[Start of Attachment]
/-- AG_BEAT (R130). -/
def execAgBeat (e : EngineId) (g : AgId) (s : State) : Out :=
  let x := s.engine e
  if ¬ s.engineRuns e ∨ x.agDone g then .next s
  else match x.run, phProg x.block g with
    | some t, some p =>
      let n := x.beat g
      if agDir p = 0 then
        if ¬ x.takesBeat g n then .next s
        else
          let r := s.readBeat e t p n
          .next (r.2.modEngine e fun x => (x.deliverBeat g n r.1).bumpBeat g)
      else match (x.writeQ (agDir p)).getD (n % 16) [] with
        | [] => .next s
        | w :: _ =>
          .next ((s.writeBeat e t p n w).modEngine e fun x => (x.popWrite (agDir p) (n % 16)).bumpBeat g)
    | _, _ => .next s

end Sys2Proof.Machine
end

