-- ==== Sys2Proof/Machine/Movers.lean ====
section
/-! DEFINITION. Tile movers: descriptors, COPY and NOISE, host reads, ATS and page requests (11 R300 to R308, R323 to
R325; 10 R267 to R270). -/

namespace Sys2Proof.Machine

/-! ### Tasks (R300, R301, R303) -/

/-- The DMA ring of a host mover. -/
def dmaRing (m : Nat) : Nat := 2 + (m - 32)

/-- A MOVERS-list descriptor is well formed: a MOVE whose SEQ is its index and whose EVQ, PASID, TAG and HTIME are
zero (R303). -/
def MTask.listOk (t : MTask) : Bool :=
  let d := t.bytes
  crcOk d 124 && headerOk d && dOpc d == 1 && dSeqField d == t.dseq && dEvq d == 0 && fieldAt d 0x18 4 == 0 &&
  dTag d == 0 && dHtime d == 0 && moveBodyOk true d

/-- Whether the running job stops: pre-emption signalled, or ending (R313, R288, R422). -/
def State.jobStopping (s : State) : Bool :=
  match s.job.cur with
  | some j => j.signalled || j.ending.isSome
  | none => true

/-- Whether mover `m` may work on its tasks: its die answers, it is not fenced, and, for a half mover, the job runs
on. -/
def State.moverRuns (s : State) (m : Nat) : Bool :=
  if m < 32 then s.regionUp (m / 16) && !s.isFenced (srcMover m) && !s.jobStopping
  else s.regionUp 3 && !s.isFenced (srcMover m)

/-- Whether a list descriptor may start: without FENCE at once, with FENCE once every earlier descriptor of its list
has completed (R301). -/
def State.fenceOpen (s : State) (t : MTask) : Bool :=
  !(dFence t.bytes) ||
  match s.job.lists.find? (fun l => l.id == t.list) with
  | some l => (List.range t.dseq).all fun j => l.doneIdx.contains j
  | none => true

/-- The first posted MOVE of a ring; RESOLVE descriptors are the module manager's (R310). -/
def firstMove : List Posted → Option Posted
  | [] => none
  | p :: ps => if dOpc p.bytes = 1 then some p else firstMove ps

/-- The task that a mover works on next: its current one, or the head of its list queue, or the oldest MOVE of its
ring. -/
def State.nextTask (s : State) (m : Nat) : Option MTask :=
  let g := s.mover m
  match g.cur with
  | some t => some t
  | none =>
    if m < 32 then
      match g.queue with
      | t :: _ => if s.fenceOpen t then some t else none
      | [] => none
    else
      let r := s.ring (dmaRing m)
      match firstMove r.posted with
      | some p =>
        if r.held.isSome || s.completionHeld (dmaRing m) || (dFence p.bytes && (r.inHand != 0 || r.posted.head? != some p)) then none
        else some { ring := some (Fin.ofNat 66 (dmaRing m)), list := 0, dseq := p.idx, bytes := p.bytes }
      | none => none

/-- Restart point at the start of a task. -/
def freshRestart (t : MTask) (kind : Byte) : Restart := { dseq := BitVec.ofNat 32 t.dseq, rkind := kind }

/-- RKIND of a task (Table 11.2). -/
def MTask.rkind (t : MTask) : Byte :=
  match mvKind t.bytes with
  | 1 => 1 | 2 => 2 | 3 => 3 | _ => 8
[End of Attachment]
Begin at the top of the listing above and set down each line exactly. Stop after the line that contains "else match (x.writeQ".

◆ **ANSWER SECTION**
/-- AG_BEAT (R130). -/
def execAgBeat (e : EngineId) (g : AgId) (s : State) : Out :=
  let x := s.engine e
  if ¬ s.engineRuns e ∨ x.agDone g then .next s
  else match x.run, phProg x.block g with
    | some t, some p =>
      let n := x.beat g
      if agDir p = 0 then
        if ¬ x.takesBeat g n then .next s
        else
          let r := s.readBeat e t p n
          .next (r.2.modEngine e fun x => (x.deliverBeat g n r.1).bumpBeat g)
      else match (x.writeQ (agDir p)).getD (n % 16) [] with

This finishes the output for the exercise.